Definition: What is PHI?
Protected health information (PHI) is any information in the medical
record or designated record set that can be used to identify an
individual and that was created, used, or disclosed in the course of
providing a health care service such as diagnosis or treatment.
HIPAA regulations allow researcher's to access and use PHI when
necessary to conduct research. However, HIPAA only affects research
that uses, creates, or discloses PHI that will be entered in to the
medical record or will be used for healthcare services, such as
treatment, payment or operations.
For example, PHI is used in research studies involving review of
existing medical records for research information, such as
retrospective chart review. Also, studies that create new medical
information because a health care service is being performed as part
of research, such as diagnosing a health condition or a new drug or
device for treating a health condition, create PHI that will be
entered into the medical record. For example, sponsored clinical
trails that submit data to the U.S. Food and Drug Administration
involve PHI and are therefore subject to HIPAA regulations.
What is not PHI?
In contrast, some research studies use data that is
person-identifiable because it includes personal identifiers such as
name, address, but it is not considered to be PHI because the data
are not associated with or derived from a healthcare service event
(treatment, payment, operations, medical records) not entered into
the medical records, nor will the subject/pregnant woman user be
informed of the results. Research health information that is kept
only in the researcher's records is not subject to HIPAA but is
regulated by other human subjects protection regulations.
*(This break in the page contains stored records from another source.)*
-- ==== Sys2Proof/Machine/RefRows.lean ====
section
/-! DEFINITION. The nine rows of the reference table `T_ref` as fields (44_state_table.md R130 to
R139), the reference table for every choice of its `OPEN` entries (R140), and which row a set of fields names. -/

namespace Sys2Proof.Machine

/-- Eight equal successors: an input-insensitive row (42_next_state_decoder.md R105). -/
def Successors.all (n : StateId) : Successors := ⟨n, n, n, n, n, n, n, n⟩

/-- Row 0, GoWest (R131). -/
def goWestRow : Row := ⟨0b001100, 0b01, 5, ⟨0, 0, 1, 1, 1, 1, 1, 1⟩⟩

/-- Row 1, WaitWest (R132). -/
def waitWestRow : Row := ⟨0b010100, 0b01, 5, Successors.all 2⟩

/-- Row 2, GoSouth (R133). -/
def goSouthRow (gs5 gs6 gs7 : StateId) : Row := ⟨0b100001, 0b01, 5, ⟨2, 3, 2, 3, 3, gs5, gs6, gs7⟩⟩

/-- Row 3, WaitSouth (R134). -/
def waitSouthRow : Row := ⟨0b100010, 0b01, 5, Successors.all 4⟩

/-- Row 4, GoPed (R135). -/
def goPedRow (gp5 gp6 gp7 : StateId) : Row := ⟨0b100100, 0b10, 5, ⟨4, 5, 5, 5, 4, gp5, gp6, gp7⟩⟩

/-- Row 5, PedFlashOff1 (R136). -/
def pedFlashOff1Row : Row := ⟨0b100100, 0b00, 5, Successors.all 6⟩

/-- Row 6, PedFlashOn1 (R137). -/
def pedFlashOn1Row : Row := ⟨0b100100, 0b01, 5, Successors.all 7⟩

/-- Row 7, PedFlashOff2 (R138). -/
def pedFlashOff2Row : Row := ⟨0b100100, 0b00, 5, Successors.all 8⟩

/-- Row 8, PedFlashOn2 (R139). -/
def pedFlashOn2Row : Row := ⟨0b100100, 0b01, 5, Successors.all 0⟩

/-- The reference table `T_ref`, row 0 first (R130), for a choice of the `OPEN` entries. -/
def refRows (o : Config.OpenEntries) : List Row :=
  [goWestRow, waitWestRow, goSouthRow o.gs5 o.gs6 o.gs7, waitSouthRow, goPedRow o.gp5 o.gp6 o.gp7,
   pedFlashOff1Row, pedFlashOn1Row, pedFlashOff2Row, pedFlashOn2Row]

/-- The legal values of `GS5`, `GS6`, `GS7`: GoSouth or WaitSouth (R140). -/
def gsLegal (n : StateId) : Bool := n == 2 || n == 3

/-- The legal values of `GP5`, `GP6`, `GP7`: GoPed or PedFlashOff1 (R140). -/
def gpLegal (n : StateId) : Bool := n == 4 || n == 5

/-- A legal choice of all six `OPEN` entries (R140). -/
def openLegal (o : Config.OpenEntries) : Bool :=
  gsLegal o.gs5 && gsLegal o.gs6 && gsLegal o.gs7 && gpLegal o.gp5 && gpLegal o.gp6 && gpLegal o.gp7

/-- The instruction of the reference table that has these fields, if one has (R131 to R140). -/
def namedRow (r : Row) : Option Instr :=
  if r = goWestRow then some .goWest
  else if r = waitWestRow then some .waitWest
  else if r = goSouthRow r.next.n5 r.next.n6 r.next.n7 ∧
      (gsLegal r.next.n5 && gsLegal r.next.n6 && gsLegal r.next.n7) = true then
    some (.goSouth r.next.n5 r.next.n6 r.next.n7)
  else if r = waitSouthRow then some .waitSouth
  else if r = goPedRow r.next.n5 r.next.n6 r.next.n7 ∧
      (gpLegal r.next.n5 && gpLegal r.next.n6 && gpLegal r.next.n7) = true then
    some (.goPed r.next.n5 r.next.n6 r.next.n7)
  else if r = pedFlashOff1Row then some .pedFlashOff1
  else if r = pedFlashOn1Row then some .pedFlashOn1
  else if r = pedFlashOff2Row then some .pedFlashOff2
  else if r = pedFlashOn2Row then some .pedFlashOn2
  else none

/-- The fields of an instruction of format `ROW48`. -/
def rowOf : Instr → Option Row
  | .row r => some r
  | .goWest => some goWestRow
  | .waitWest => some waitWestRow
  | .goSouth a b c => some (goSouthRow a b c)
  | .waitSouth => some waitSouthRow
  | .goPed a b c => some (goPedRow a b c)
  | .pedFlashOff1 => some pedFlashOff1Row
  | .pedFlashOn1 => some pedFlashOn1Row
  | .pedFlashOff2 => some pedFlashOff2Row
  | .pedFlashOn2 => some pedFlashOn2Row
  | .reset => none
  | .refuse => none
  | .advanceZ => none
  | .advanceT => none
  | .count => none
  | .idle => none
  | .emitMain => none
  | .emitPed => none
  | .sample => none
  | .next => none
  | .validate => none

end Sys2Proof.Machine
end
Examples of research health information not subject to HIPAA include
such studies as the use of aggregate data, diagnostic tests that do
not go into the medical record because they are part of a basic
research study and the results will not be disclosed to the subject,
and testing done without the PHI identifiers. Some genetic basic
research can fall into this category such as the search for
potential genetic markers, promoter control elements, and other
exploratory genetic research. In contrast, genetic testing for a
known disease that is considered to be part of diagnosis, treatment
and health care would be considered to use PHI and therefore subject
to HIPAA regulations.
Also note, health information by itself without the 18 identifiers
is not considered to be PHI. For example, a dataset of vital signs
by themselves do not constitute protected health information.
However, if the vital signs dataset includes medical record numbers,
then the entire dataset must be protected since it contains an
identifier. PHI is anything that can be used to identify an
individual such as private information, facial images, fingerprints,
and voiceprints. These can be associated with medical records,
biological specimens, biometrics, data sets, as well as direct
identifiers of the research subjects in clinical trials.